The smugness with which people go on about “school isn’t childcare” stuns me. People like you are the reason we are all choosing to have kids later or not at all, and there won’t be anyone to pay your pensions.

In the school my dcs went to there was also a different finish time between junior cycle students and senior cycle for TWO years and limited afterschool places , yup….
My kids are older and we don’t need any afterschool childcare really. I equate this attitude (I saw this a lot as a teacher ) with the Covid attitude of keep schools closed for a long as possible and it’s the same types shouting this out who go on about how schools aren’t childcare.
I know plenty of my friends who have smaller kids who for years after Covid had to constantly pick up children from nursery for the slightest sniffle , honestly making life very difficult for working parents (nightmare for one with no support or willing family to help) has been the theme over the past few years .. it’s an absolute miracle my dh and I still have our jobs…

Transitiondays · 27/04/2025 10:57

MostlyHappyMummy · 27/04/2025 10:53

Knowing you wouldn't be able to manage the transition days why didn't your husband make sure he was free?

We only found out which school DS was definitely going to in April.
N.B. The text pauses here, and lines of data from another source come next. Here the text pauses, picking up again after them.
/-- R86: a SAMPLE that completes without an error of its own leaves exactly W bits set, all below N, whatever error is
still recorded from before (R116). The one error it can end with is SAMPLE_BUDGET, at SAMPLE_LIMIT draws (R81, R110). -/
def Obligations.CompletedSampleHasItsWeight : Prop :=
  ∀ (s t : State) (d : Reg), s.Inv → s.busy = true → decode s.params s.cur.word = .ok (.sample d) →
    exec (.sample d) s = .next t → t.busy = false →
    (s.SameErrors t ∧ onesCount s.params.n (t.poly d) = s.cur.arg1.toNat ∧ t.poly d < 2 ^ s.params.n) ∨
      (s.EndedWith .sampleBudget t ∧ s.limit ≠ 0 ∧ t.sampleDraws = s.limit)

/-- R85, U9: with SAMPLE_LIMIT = 0 a SAMPLE of weight 2 or more need not end: for every k there are k draws of exactly BY
bytes after which it still runs. -/
def Obligations.UnboundedSampleNeedNotEnd : Prop :=
  ∀ (s : State) (d : Reg) (k : Nat), s.params.wf = true → s.rst = false → s.busy = true →
    decode s.params s.cur.word = .ok (.sample d) → s.phase = .start → s.limit = 0 → 2 ≤ s.cur.arg1.toNat →
    s.cur.arg1.toNat ≤ s.params.n →
    ∃ (answers : List (List Byte)) (t : State), answers.length = k ∧
      (∀ B ∈ answers, B.length = s.params.bytesNeeded) ∧
      Host.Core.run core (2 * k + 1) { s with inputs := samplerSteps (s.portReq + 1) answers } = .next t ∧ t.busy = true

/-! ### Reed-Muller code (42_reed_muller.md) -/

/-- R89, R90: column j of a byte's block is b[7] XOR parity((b AND 0x7F) AND j), packed most significant bit first; every
byte with bit 7 set gives the complement of the block of b AND 0x7F. -/
def Obligations.BlockIsThePackedCodeword : Prop :=
  ∀ b : Byte, (rmBlock b).length = 16 ∧ (∀ j, j < 128 → packedBit (rmBlock b) j = columnBit b j) ∧
    rmBlock (b ||| 0x80#8) = (rmBlock (b &&& 0x7F#8)).map fun x => ~~~x

/-- R92: the Hadamard product of the doubling has the entries (-1)^parity(k AND j). -/
def Obligations.HadamardProductHasItsEntries : Prop :=
  ∀ (m : Nat) (v : List Int), v.length = 2 ^ m → (hadamard m v).length = 2 ^ m ∧
    ∀ k, k < 2 ^ m → (hadamard m v).getD k 0 = ∑ j ∈ Finset.range (2 ^ m), hadamardEntry m k j * v.getD j 0

/-- R93: the decoded byte's low 7 bits are the least index of largest magnitude in T, and its bit 7 is 1 exactly if the
peak is positive; |T[k]| <= 64 * MULT throughout. -/
def Obligations.BlockDecodesToItsCorrelationPeak : Prop :=
  ∀ (mult : Nat) (x : List Byte), x.length = mult * 16 →
    let k := (rmDecodeBlock mult x).toNat % 128
    (∀ i, i < 128 → (correlation mult x i).natAbs ≤ (correlation mult x k).natAbs ∧
        (correlation mult x i).natAbs ≤ 64 * mult) ∧
      (∀ i, i < k → (correlation mult x i).natAbs < (correlation mult x k).natAbs) ∧
      ((rmDecodeBlock mult x).toNat / 128 = 1 ↔ 0 < correlation mult x k)

/-- R94: the decoder returns a byte whose repeated codeword is at minimum distance from the received block. -/
def Obligations.BlockDecodesToANearestCodeword : Prop :=
  ∀ (mult : Nat) (x : List Byte) (c : Byte), x.length = mult * 16 →
    bitsDiffering (128 * mult) x (rmCopies mult (rmDecodeBlock mult x)) ≤ bitsDiffering (128 * mult) x (rmCopies mult c)

/-- R94: the decoder returns the transmitted byte whenever at most 32*MULT - 1 bits were flipped. -/
def Obligations.BlockErrorsBelowTheRadiusAreCorrected : Prop :=
  ∀ (mult : Nat) (x : List Byte) (b : Byte), x.length = mult * 16 →
    bitsDiffering (128 * mult) x (rmCopies mult b) + 1 ≤ 32 * mult → rmDecodeBlock mult x = b

/-- R96: decoding an encoding gives the bytes back, for every MULT of R8. -/
def Obligations.ReedMullerRoundTrip : Prop :=
  ∀ (mult : Nat) (bs : List Byte), 1 ≤ mult → mult ≤ 255 → rmDecode mult bs.length (rmEncode mult bs) = bs

/-- R91: RMENC: RANGE if either range leaves BUF or the two intersect; otherwise copy r of the block of input byte t
stands at DST + t*MULT*16 + r*16, and no other byte of BUF changes. -/
def Obligations.RmencEncodes : Prop :=
  ∀ s : State,
    let src := s.cur.arg0.toNat
    let cnt := s.cur.arg1.toNat
    let dst := s.cur.arg2.toNat
    let olen := cnt * s.params.mult * 16
    let legal := src + cnt ≤ s.params.bufBytes ∧ dst + olen ≤ s.params.bufBytes ∧
      (0 < cnt → src + cnt ≤ dst ∨ dst + olen ≤ src)
    WordIs .rmenc 0x18000000 ∧
    (¬legal → ∃ t, exec .rmenc s = .next t ∧ s.EndedWith .range t ∧ s.SameSampler t ∧ s.SameCode t ∧
      t.mulAcc = s.mulAcc ∧ s.SameUninit t) ∧
    (legal → ∃ B : Nat → Byte, ReadsAs s src cnt B ∧
      ∃ t, exec .rmenc s = .next t ∧ s.WroteBuf dst olen t ∧ s.SameSampler t ∧ s.SameCode t ∧ t.mulAcc = s.mulAcc ∧
        ∀ k r j, k < cnt → r < s.params.mult → j < 128 →
          ∃ y : Byte, Memory.read t.buf (dst + k * s.params.mult * 16 + r * 16 + j / 8) = some y ∧
            y.getLsbD (7 - j % 8) = columnBit (B k) j)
We found out about the transition days on Friday. DHs work trip has been arranged since 2023. Some things are like that.

I am sure he will be absolutely fine, but it did make me realise that if one of the days hadn’t fallen on a day I didn’t work (ie if I’d been full time) we’d really have struggled.

OP posts:
CheeseFiend40 · 27/04/2025 10:58

It sounds like they’re doing quite a few transition days, so I would just take him to the ones you can do and not worry too much about the other ones. I’d be surprised if all the parents can make all of the dates, there’s bound to be some that can’t due to work commitments, holidays, kids being ill etc.

Are they doing the entire class on each transition day? Ours are split into groups of 10 and on different days. If that’s the same for you then you could ask to switch? If not, just do the days you can do.